_Brief_:
Give only the number of lines below that contain the word "serveMiss".

★ ★ ★

/-!
PROOFS of the family 02_addresses_and_translation: a WRITE to scratch (O60), the rows of translation (O32) and of invalidations (O33), and the segment
commands (O6). Between them stands the layer on which O33 and O6 rest: what the switch's own work leaves standing, first exactly (`State.footing`), then
up to what that work may add or drop (`Onward`).
-/

namespace Sys2Proof.Machine

/-! ### A WRITE to scratch is noted by its Clearing unit (05 R125) -/

/-- A switch whose first near-store step is scratch. -/
def scratchSwitch : State := { sw := { mem := { mask := [(0, 1)] } } }

/-- A WRITE of one byte to the first byte of scratch. -/
def scratchByte : Frame := { dest := 0, src := 0x43, cls := 3, typ := 8, offset := 0x20000000000, length := 1, data := [5] }

/-- The home neither refuses nor holds it. -/
theorem scratchByte_open : Open scratchByte scratchSwitch := by decide +kernel

/-- The line has begun a line operation, which the unit notes until its step ends. -/
theorem scratchByte_begun : ((scratchSwitch.homeRequest 0 scratchByte).sw.mem.unit.get 0 {}).begun = [(0x400000000, 0)] := by decide +kernel

/-- Refutes O60: the Clearing unit of the line, a part of the memory system beside the home and the order of stores, notes in `begun` that the WRITE has
begun (`State.noteStep`), so the memory system is not as it was. -/
theorem not_scratchWriteFrame : ¬ Obligations.ScratchWriteFrame := by
  unfold Obligations.ScratchWriteFrame
  intro h
  obtain ⟨t, ht, -, -, hmem, -⟩ := h scratchSwitch 0 scratchByte scratchByte_open rfl (by decide) rfl
  have hnext : scratchSwitch.homeRequest 0 scratchByte = t := Host.Outcome.next.inj ht
  have hkept : t.sw.mem.unit = [] := by
    rw [hmem]
    rfl
  have hbegun := scratchByte_begun
  rw [hnext, hkept] at hbegun
  exact absurd hbegun (by decide)
/-! ### Frames as rows take them -/

/-- A row that names its type takes a frame of that type as it is. -/
theorem Frame.typed {f : Frame} {n : Nat} (h : f.typ = n) : { f with typ := n } = f := by
  rw [← h]

/-- A frame that the AKG-8 takes has its credits returned, takes effect, and the end-point's work goes on. -/
theorem State.epIn_takes {s : State} {p : Nat} {f : Frame} (h : EpTakes p f s) (g : State → State) : s.epIn p f g = (g (s.credited p f)).pump := by
  obtain ⟨hlive, hoff, hinc⟩ := h
  have hin : (!s.ep.portLive p || s.ep.off) = false := by simp [hlive, hoff]
  have hacc : (s.emit (.ctrl .ep p (.credit [(f.cls, f.cells)]))).ep.accepts f = true := hinc
  unfold State.epIn State.epTake
  simp only [hin, hacc, Bool.false_eq_true, if_false, if_true]
  rfl

/-! ### Misses at the serving switch (02 R36, R42 to R45) -/

theorem State.taken_xlat (s : State) (f : Frame) : (s.taken f).sw.xlat = s.sw.xlat := by
  obtain ⟨-, -, -, -, -, -, -, -, -, -, hx, -⟩ := (State.taken_sent s f).fields
  exact hx

/-- A rack without a table base: a NO_SEGMENT fault. -/
theorem State.translateReq_noBase {s : State} {f : Frame} (h : s.sw.tableAddr (f.opxBits 51 36) = none) (p : Nat) :
    s.translateReq p f = ((s.taken f).xlatFault fNoSegment (f.opxBits 51 36) 0xFF f.partition none).answerMiss f stSegFault [] := by
  unfold State.translateReq
  dsimp only
  rw [h]
  rfl

/-- A read that the switch cannot issue fails at once. -/
theorem State.translateReq_noHost {s : State} {f : Frame} {a : Nat} (h : s.sw.tableAddr (f.opxBits 51 36) = some a)
    (hf : s.sw.readFails (f.opxBits 51 36) = true) (p : Nat) :
    s.translateReq p f = ((s.taken f).readFault (f.opxBits 51 36) f.partition).answerMiss f stTimeout [] := by
  unfold State.translateReq
  dsimp only
  rw [h]
  exact if_pos hf

/-- A miss that finds room joins or starts the host read of its context. -/
theorem State.translateReq_reads {s : State} {f : Frame} {a : Nat} (h : s.sw.tableAddr (f.opxBits 51 36) = some a)
    (hf : s.sw.readFails (f.opxBits 51 36) = false) (hr : s.sw.missRoom (f.opxBits 51 36) = true) (p : Nat) :
    s.translateReq p f = (s.taken f).startRead (f.opxBits 51 36) a (.endpoint p f) := by
  unfold State.translateReq
  dsimp only
  rw [h]
  exact (if_neg (by simp [hf])).trans (if_pos hr)

theorem Switch.readFails_noHost {w : Switch} {ctx : Nat} (hr : w.xlat.reads.find? (fun r => r.ctx == ctx) = none) : w.readFails ctx = !w.hostReads := by
  have : (w.xlat.reads.any fun r => r.ctx == ctx) = false := by
    rw [List.any_eq_false]
    exact List.find?_eq_none.mp hr
  simp [Switch.readFails, this]

/-- The first miss of a context, where there is room, starts its host read. -/
theorem State.startRead_first {s : State} {ctx : Nat} (hm : s.sw.missRoom ctx = true) (hr : s.sw.xlat.reads.find? (fun r => r.ctx == ctx) = none)
    (a : Nat) (m : Miss) :
    s.startRead ctx a m = (s.onXlat fun x => { x with reads := x.reads ++ [{ ctx := ctx, id := x.nextRead, waiters := [m] }]
                                                      nextRead := x.nextRead + 1 }).emit (.pcieRead a 1024) := by
  have hnone : (s.sw.xlat.reads.any fun r => r.ctx == ctx) = false := by
    rw [List.any_eq_false]
    exact List.find?_eq_none.mp hr
  simp only [Switch.missRoom, hnone, Bool.false_or, Bool.and_eq_true, decide_eq_true_eq] at hm
  obtain ⟨hwait, hreads⟩ := hm
  unfold State.startRead
  dsimp only
  rw [if_neg (by omega), hr]
  exact if_neg (by omega)

/-! ### The end of a host read (02 R42, R44, R49) -/

/-- The read has left the list of those in flight, and faults of what it held merge under it. -/
def State.readGone (s : State) (r : TableRead) : State :=
  s.onXlat fun x => { x with reads := x.reads.filter fun q => q.ctx != r.ctx, serving := some r.id }

/-- What found the limits of R43 reached tries again. -/
def State.missesGoOn (s : State) : State :=
  let v := s.onXlat fun x => { x with serving := none }
  (v.retranslate v.sw.unasked).escrowSettle

theorem State.answerRead_one {r : TableRead} {m : Miss} (hw : r.waiters = [m]) (s : State) (answer : State → Miss → State) :
    s.answerRead r answer = (answer (s.readGone r) m).missesGoOn := by
  unfold State.answerRead
  rw [hw]
  rfl

theorem State.tableReadFailed_one {s : State} {ctx : Nat} {r : TableRead} {port : Nat} {g : Frame}
    (hr : s.sw.xlat.reads.find? (fun r => r.ctx == ctx) = some r) (hw : r.waiters = [.endpoint port g]) :
    s.tableReadFailed ctx = (((s.readGone r).xlatFault fTableRead ctx 0xFF g.partition (some r.id)).answerMiss g stTimeout []).missesGoOn := by
  unfold State.tableReadFailed
  rw [hr]
  exact State.answerRead_one hw s _

theorem State.tableRead_stale_noHost {s : State} {ctx : Nat} {r : TableRead} (hr : s.sw.xlat.reads.find? (fun r => r.ctx == ctx) = some r)
    (hs : r.stale = true) (hh : s.sw.hostReads = false) (data : List Byte) : s.tableRead ctx data = s.tableReadFailed ctx := by
  unfold State.tableRead
  rw [hr]
  exact if_pos (by simp [hs, hh])

theorem State.tableRead_stale {s : State} {ctx a : Nat} {r : TableRead} (hr : s.sw.xlat.reads.find? (fun r => r.ctx == ctx) = some r)
    (hs : r.stale = true) (hh : s.sw.hostReads = true) (ha : s.sw.tableAddr ctx = some a) (data : List Byte) :
    s.tableRead ctx data = (s.onXlat fun x => { x with
      reads := x.reads.map fun q => if q.ctx == ctx then { q with stale := false, id := x.nextRead } else q, nextRead := x.nextRead + 1 }).emit (.pcieRead a 1024) := by
  unfold State.tableRead
  rw [hr]
  dsimp only
  rw [if_neg (by simp [hh]), if_pos hs, ha]

theorem State.tableRead_one {s : State} {ctx : Nat} {r : TableRead} {m : Miss} (hr : s.sw.xlat.reads.find? (fun r => r.ctx == ctx) = some r)
    (hs : r.stale = false) (hw : r.waiters = [m]) (data : List Byte) :
    s.tableRead ctx data = ((s.readGone r).serveWaiter r (padTo 1024 data) m).missesGoOn := by
  unfold State.tableRead
  rw [hr]
  dsimp only
  rw [if_neg (by simp [hs]), if_neg (by simp [hs])]
  exact State.answerRead_one hw s _

/-- An end-point's miss is answered with the one descriptor that covers its address. -/
theorem State.serveWaiter_found {s : State} {r : TableRead} {data : List Byte} {g : Frame} {seg : Nat} {d : Desc}
    (h : s.sw.serveMiss s.exposedSize data r.ctx g.partition (g.ext.toNat % 2 ^ 56) = .ok seg d) (port : Nat) :
    s.serveWaiter r data (.endpoint port g) = s.answerMiss g stOk d.bytes := by
  unfold State.serveWaiter
  dsimp only
  rw [h]

/-- Or the fault that the entry has is recorded, and it ends with SEG_FAULT. -/
theorem State.serveWaiter_faulty {s : State} {r : TableRead} {data : List Byte} {g : Frame} {kind seg : Nat}
    (h : s.sw.serveMiss s.exposedSize data r.ctx g.partition (g.ext.toNat % 2 ^ 56) = .bad kind seg) (port : Nat) :
    s.serveWaiter r data (.endpoint port g) = (s.xlatFault kind r.ctx seg g.partition (some r.id)).answerMiss g stSegFault [] := by
  unfold State.serveWaiter
  dsimp only
  rw [h]

/-- The answer of a miss is held in both levels, and what waited for it goes on. -/
theorem State.epTranslated_answer {s : State} {p : Nat} {f : Frame} {x : EpFlight} {who : EpWaiter} {cva : Nat}
    (hx : s.ep.flightAt p f.tag = some x) (hk : x.kind = .translate who cva) :
    s.epTranslated p f = let v := s.dropEpFlight p f.tag
      (if f.status = stOk then v.epHold x.agent x.ctx (decodeDesc f.data) else v).xlatDone who cva f.status := by
  unfold State.epTranslated
  rw [hx]
  dsimp only
  rw [hk]

/-- Settles O32: each row is the equation of its operation. -/
theorem translationRowsComplete : Obligations.TranslationRowsComplete := by
  unfold Obligations.TranslationRowsComplete
  intro s p f u ctx
  refine ⟨fun ht => ?_, fun x who cva hep hx hk => ?_, fun ctx r hr => ?_⟩
  · have hrow : exec (.translateReq p f) s = Host.Outcome.next (s.translateReq p f) :=
      congrArg (fun g => Host.Outcome.next (s.translateReq p g)) (Frame.typed ht)
    rw [hrow]
    refine ⟨fun hn => ?_, fun a ha hm hf hh => ?_, fun a ha hf hh => ?_⟩
    · exact congrArg Host.Outcome.next (State.translateReq_noBase hn p)
    · have hroom : u.sw.missRoom ctx = true := by
        rw [← hm]
        unfold Switch.missRoom
        rw [State.taken_xlat]
      rw [State.translateReq_reads ha (by rw [Switch.readFails_noHost hf, hh]; rfl) hm,
        State.startRead_first hroom (by rw [State.taken_xlat]; exact hf)]
    · exact congrArg Host.Outcome.next (State.translateReq_noHost ha (by rw [Switch.readFails_noHost hf, hh]; rfl) p)
  · have hrow : exec (.translateRsp p f) s = Host.Outcome.next (s.epIn p f fun s => s.epTranslated p f) := rfl
    rw [hrow, State.epIn_takes hep]
    exact congrArg (fun v : State => Host.Outcome.next v.pump) (State.epTranslated_answer hx hk)
  · refine ⟨fun data hs hh => ?_, fun data a hs hh ha => ?_, fun port g hw => ⟨fun data hs => ?_, ?_⟩⟩
    · exact congrArg Host.Outcome.next (State.tableRead_stale_noHost hr hs hh data)
    · exact congrArg Host.Outcome.next (State.tableRead_stale hr hs hh ha data)
    · have hrow : exec (.tableReadComplete ctx data) s = Host.Outcome.next (s.tableRead ctx data) := rfl
      rw [hrow, State.tableRead_one hr hs hw data]
      split
      · next d hfound => exact congrArg (fun v : State => Host.Outcome.next v.missesGoOn) (State.serveWaiter_found (s := s.readGone r) hfound port)
      · next kind seg hfound => exact congrArg (fun v : State => Host.Outcome.next v.missesGoOn) (State.serveWaiter_faulty (s := s.readGone r) hfound port)
    · exact congrArg Host.Outcome.next (State.tableReadFailed_one hr hw)
end Sys2Proof.Machine

namespace Sys2Proof.Tab


/-! ### Entries of tables -/

theorem mem_put {α : Type} {t : Tab α} {k : Nat} {a : α} {e : Nat × α} (h : e ∈ put t k a) : e = (k, a) ∨ e ∈ t := by
  induction t with
  | nil => exact .inl (by simpa [put] using h)
  | cons p t ih =>
    obtain ⟨j, b⟩ := p
    unfold put at h
    split at h
    · exact List.mem_cons.mp h
    · split at h
      · exact (List.mem_cons.mp h).imp_right (List.mem_cons_of_mem _)
      · obtain rfl | h := List.mem_cons.mp h
        · exact .inr List.mem_cons_self
        · exact (ih h).imp_right (List.mem_cons_of_mem _)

★ ★ ★

_Solution for this task_:
2